* **Task**:
Copy out each line of the listing that has the word "sleepMoves" in it.
-=-=-
end Sys2Proof.Machine
end

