theorem State.refusedAccess_changes {pl : List Part} {bar : Nat} {write poisoned : Bool} {off : Nat} (hk : Changes pl s0 s) (hL : Part.Sub [.page .HIF, .risen, .hostOut, .hostHeld, .fwIrq, .msix] pl := by first | assumption | exact Part.Sub.via (by assumption) (by decide +kernel)) : Changes pl s0 (State.refusedAccess s bar write poisoned off) := by
  unfold State.refusedAccess
  repeat' (first
    | with_reducible exact hL
    | with_reducible exact Part.Sub.via hL (by decide)
    | ((try lift_lets); intro (x : State); refine Changes.via (l := pl) (s := s0) (x := x) ?_ (fun hx => ?_); rotate_left; clear_value x; rotate_left; unfold x)
    | ((try lift_lets); intro x; clear_value x)
    | with_reducible assumption
    | with_reducible apply State.count_changes
    | with_reducible apply State.badAccess_changes
    | exact hL _ (Part.mem_elem (by rfl))
    | split
    | (dsimp only))

theorem execBar4Access_changes {off : Nat} {write poisoned : Bool} {bytes : List Byte} {len : Nat} {pl : List Part} (hL : Part.Sub [.page .HIF, .page .EMP, .page .HBM, .risen, .recOnce, .records, .hostOut, .hostHeld, .fwIrq, .msix, .edge, .edgeMark, .edgeWb, .selfRefresh] pl := by first | assumption | exact Part.Sub.via (by assumption) (by decide +kernel)) : ChangesOut pl s (execBar4Access off write poisoned bytes len s) := by
  unfold execBar4Access
  have hk : Changes pl s s := Changes.refl pl s
  repeat' (first
    | with_reducible exact hL
    | with_reducible exact Part.Sub.via hL (by decide)
    | with_reducible apply ChangesOut.next
    | ((try lift_lets); intro (x : State); refine Changes.via (l := pl) (s := s) (x := x) ?_ (fun hx => ?_); rotate_left; clear_value x; rotate_left; unfold x)
    | ((try lift_lets); intro (x : State × _); refine Changes.via (l := pl) (s := s) (x := x.1) ?_ (fun hx => ?_); rotate_left; clear_value x; rotate_left; unfold x)
    | ((try lift_lets); intro (x : _ × State); refine Changes.via (l := pl) (s := s) (x := x.2) ?_ (fun hx => ?_); rotate_left; clear_value x; rotate_left; unfold x)
    | ((try lift_lets); intro x; clear_value x)
    | with_reducible assumption
    | with_reducible apply State.badAccess_changes
    | with_reducible apply State.refusedAccess_changes
    | with_reducible apply State.respond_changes
    | with_reducible apply State.edgeWrite_changes
    | with_reducible refine Changes.of_fst (State.edgeRead_changes ?_ ?_) (by assumption)
    | with_reducible apply State.edgeRead_changes
    | with_reducible apply State.setBurst_changes
    | with_reducible refine Changes.foldl ?_ (fun u x hu => ?_)
    | with_reducible refine Changes.foldl_fst ?_ (fun u x hu => ?_)
    | split
    | (dsimp only))

theorem execBar0BadRead_changes {off : Nat} {pl : List Part} (hL : Part.Sub [.page .HIF, .risen, .hostOut, .hostHeld, .fwIrq, .msix] pl := by first | assumption | exact Part.Sub.via (by assumption) (by decide +kernel)) : ChangesOut pl s (execBar0BadRead off s) := by
  unfold execBar0BadRead
  have hk : Changes pl s s := Changes.refl pl s
  repeat' (first
    | with_reducible exact hL
    | with_reducible exact Part.Sub.via hL (by decide)
    | with_reducible apply ChangesOut.next
    | ((try lift_lets); intro (x : State); refine Changes.via (l := pl) (s := s) (x := x) ?_ (fun hx => ?_); rotate_left; clear_value x; rotate_left; unfold x)
    | ((try lift_lets); intro x; clear_value x)
    | with_reducible assumption
    | with_reducible apply State.refusedAccess_changes
    | with_reducible apply State.respond_changes
    | split
    | (dsimp only))

theorem State.resetPage_changes {pl : List Part} {p : Page} (h : Changes pl s0 s) (hm : Part.page p.typ ∈ pl) (hL : Part.Sub [] pl := by first | assumption | exact Part.Sub.via (by assumption) (by decide +kernel)) : Changes pl s0 (s.resetPage p) := by
  refine h.trans (fun q hq => ?_)
  cases q with
  | page y =>
    intro i o
    have ht : PageType.code y ≠ PageType.code p.typ := by
      intro e
      refine hq (?_ : Part.page y ∈ pl)
      have z : y = p.typ := by revert e; cases y <;> cases p.typ <;> first | (intro _; rfl) | (intro e; exact absurd e (by decide))
      exact z ▸ hm
    refine look_filter regDefault _ _ (fun v => ?_) s.regs
    simp only [regKey, bne_iff_ne, ne_eq]
    omega
  | _ => rfl

theorem State.releaseHost_changes {pl : List Part}  (hk : Changes pl s0 s) (hL : Part.Sub [.hostOut, .hostHeld] pl := by first | assumption | exact Part.Sub.via (by assumption) (by decide +kernel)) : Changes pl s0 (State.releaseHost s) := by
  unfold State.releaseHost
  repeat' (first
    | with_reducible exact hL
    | with_reducible exact Part.Sub.via hL (by decide)
    | ((try lift_lets); intro (x : State); refine Changes.via (l := pl) (s := s0) (x := x) ?_ (fun hx => ?_); rotate_left; clear_value x; rotate_left; unfold x)
    | ((try lift_lets); intro x; clear_value x)
    | with_reducible assumption
    | (with_reducible apply Changes.upd_hostOut_hostHeld; first | with_reducible assumption | split)
    | split
    | (dsimp only))

theorem execPcieReset_changes {pl : List Part} {link : W64} (hL : Part.Sub [.page .HIF, .risen, .hostOut, .hostHeld, .fwIrq, .msix, .d3hot, .doe] pl := by first | assumption | exact Part.Sub.via (by assumption) (by decide +kernel)) : ChangesOut pl s (execPcieReset link s) := by
  have hm : Part.page .HIF ∈ pl := hL _ (Part.mem_elem (by rfl))
  refine ChangesOut.next (State.setIrq_changes (State.setReg_changes (State.raiseF_changes (State.setF_changes ?_ hm) hm) hm) hm)
  have h : Changes pl s (s.resetPage ⟨.HIF, 0⟩) := State.resetPage_changes (Changes.refl pl s) hm
  exact Changes.upd_msix_d3hot_doe h

theorem State.dropHostQueues_changes {pl : List Part}  (hk : Changes pl s0 s) (hL : Part.Sub [.page .ENG, .queues] pl := by first | assumption | exact Part.Sub.via (by assumption) (by decide +kernel)) : Changes pl s0 (State.dropHostQueues s) := by
  unfold State.dropHostQueues
  repeat' (first
    | with_reducible exact hL
    | with_reducible exact Part.Sub.via hL (by decide)
    | ((try lift_lets); intro (x : State); refine Changes.via (l := pl) (s := s0) (x := x) ?_ (fun hx => ?_); rotate_left; clear_value x; rotate_left; unfold x)
    | ((try lift_lets); intro x; clear_value x)
    | with_reducible assumption
    | with_reducible apply State.setF_changes
    | with_reducible apply State.disableQueue_changes
    | with_reducible refine Changes.foldl ?_ (fun u x hu => ?_)
    | exact hL _ (Part.mem_elem (by rfl))
    | (refine hL _ (Part.mem_elem ?_); (repeat' split) <;> rfl)
    | split
    | (dsimp only))

theorem State.dmaCtlWrite_changes {pl : List Part} {fw : Bool} {value : W64} (hk : Changes pl s0 s) (hL : Part.Sub [.page .DIR, .page .HIF, .page .ENG, .risen, .hostOut, .hostHeld, .fwIrq, .msix, .queues] pl := by first | assumption | exact Part.Sub.via (by assumption) (by decide +kernel)) : Changes pl s0 (State.dmaCtlWrite s fw value) := by
  unfold State.dmaCtlWrite
  repeat' (first
    | with_reducible exact hL
    | with_reducible exact Part.Sub.via hL (by decide)
    | ((try lift_lets); intro (x : State); refine Changes.via (l := pl) (s := s0) (x := x) ?_ (fun hx => ?_); rotate_left; clear_value x; rotate_left; unfold x)
    | ((try lift_lets); intro x; clear_value x)
    | with_reducible assumption
    | with_reducible refine State.regWrite_changes ?_ ?_ (fun u hu => ?_) ?_
    | with_reducible apply State.count_changes
    | with_reducible apply State.setF_changes
    | with_reducible apply State.dropHostQueues_changes
    | with_reducible apply State.releaseHost_changes
    | (with_reducible apply Changes.upd_hostHeld; first | with_reducible assumption | with_reducible refine State.regWrite_changes ?_ ?_ (fun u hu => ?_) ?_ | with_reducible apply State.count_changes | with_reducible apply State.setF_changes | with_reducible apply State.dropHostQueues_changes | with_reducible apply State.releaseHost_changes | split)
    | exact hL _ (Part.mem_elem (by rfl))
    | (refine hL _ (Part.mem_elem ?_); (repeat' split) <;> rfl)
    | split
    | (dsimp only))

theorem execDmaResume_changes {fw : Bool} {value : W64} {pl : List Part} (hL : Part.Sub [.page .DIR, .page .HIF, .page .ENG, .risen, .hostOut, .hostHeld, .fwIrq, .msix, .queues] pl := by first | assumption | exact Part.Sub.via (by assumption) (by decide +kernel)) : ChangesOut pl s (execDmaResume fw value s) := by
  unfold execDmaResume
  have hk : Changes pl s s := Changes.refl pl s
  repeat' (first
    | with_reducible exact hL
    | with_reducible exact Part.Sub.via hL (by decide)
    | with_reducible apply ChangesOut.next
    | ((try lift_lets); intro (x : State); refine Changes.via (l := pl) (s := s) (x := x) ?_ (fun hx => ?_); rotate_left; clear_value x; rotate_left; unfold x)
    | ((try lift_lets); intro x; clear_value x)
    | with_reducible assumption
    | with_reducible apply State.dmaCtlWrite_changes
    | split
    | (dsimp only))
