theorem State.sleepMoves_changes {pl : List Part}  (hk : Changes pl s0 s) (hL : Part.Sub [.page .BRG, .page .VPT, .page .MESH, .page .TSQ, .page .SPD, .page .PWR, .page .FPW, .page .FEN, .page .FLT, .page .SYS, .risen, .tiles, .fields, .recOnce, .records, .causes, .hostOut, .hostHeld, .fwIrq, .msix, .edgeHeld, .ctxs, .array, .links, .bridgeTrain, .sleeping, .sleptPorts, .sleptBridge] pl := by first | assumption | exact Part.Sub.via (by assumption) (by decide +kernel)) : Changes pl s0 (State.sleepMoves s) := by
  unfold State.sleepMoves
  repeat' (first
    | with_reducible exact hL
    | with_reducible exact Part.Sub.via hL (by decide)
    | ((try lift_lets); intro (x : State); refine Changes.via (l := pl) (s := s0) (x := x) ?_ (fun hx => ?_); rotate_left; clear_value x; rotate_left; unfold x)
    | ((try lift_lets); intro x; clear_value x)
    | with_reducible assumption
    | with_reducible apply State.planeCause_changes
    | with_reducible apply State.setField_changes
    | with_reducible apply State.setF_changes
    | with_reducible apply State.bridgeSleep_changes
    | with_reducible apply State.portSleep_changes
    | with_reducible apply State.readyAgain_changes
    | with_reducible apply State.fpwStart_changes
    | with_reducible apply State.drainStart_changes
    | with_reducible refine Changes.foldl ?_ (fun u x hu => ?_)
    | (with_reducible apply Changes.upd_sleeping; first | with_reducible assumption | with_reducible apply State.planeCause_changes | with_reducible apply State.setField_changes | with_reducible apply State.setF_changes | with_reducible apply State.bridgeSleep_changes | with_reducible apply State.portSleep_changes | with_reducible apply State.readyAgain_changes | with_reducible apply State.fpwStart_changes | with_reducible apply State.drainStart_changes | split)
    | (with_reducible apply Changes.upd_sleptBridge; first | with_reducible assumption | with_reducible apply State.planeCause_changes | with_reducible apply State.setField_changes | with_reducible apply State.setF_changes | with_reducible apply State.bridgeSleep_changes | with_reducible apply State.portSleep_changes | with_reducible apply State.readyAgain_changes | with_reducible apply State.fpwStart_changes | with_reducible apply State.drainStart_changes | split)
    | (with_reducible apply Changes.upd_sleptPorts; first | with_reducible assumption | with_reducible apply State.planeCause_changes | with_reducible apply State.setField_changes | with_reducible apply State.setF_changes | with_reducible apply State.bridgeSleep_changes | with_reducible apply State.portSleep_changes | with_reducible apply State.readyAgain_changes | with_reducible apply State.fpwStart_changes | with_reducible apply State.drainStart_changes | split)
    | exact hL _ (Part.mem_elem (by rfl))
    | (refine hL _ (Part.mem_elem ?_); (repeat' split) <;> rfl)
    | split
    | (dsimp only))

end Sys2Proof.Machine
end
-=-=-
* **Answer to the exercise**:
theorem State.sleepMoves_changes {pl : List Part}  (hk : Changes pl s0 s) (hL : Part.Sub [.page .BRG, .page .VPT, .page .MESH, .page .TSQ, .page .SPD, .page .PWR, .page .FPW, .page .FEN, .page .FLT, .page .SYS, .risen, .tiles, .fields, .recOnce, .records, .causes, .hostOut, .hostHeld, .fwIrq, .msix, .edgeHeld, .ctxs, .array, .links, .bridgeTrain, .sleeping, .sleptPorts, .sleptBridge] pl := by first | assumption | exact Part.Sub.via (by assumption) (by decide +kernel)) : Changes pl s0 (State.sleepMoves s) := by
  unfold State.sleepMoves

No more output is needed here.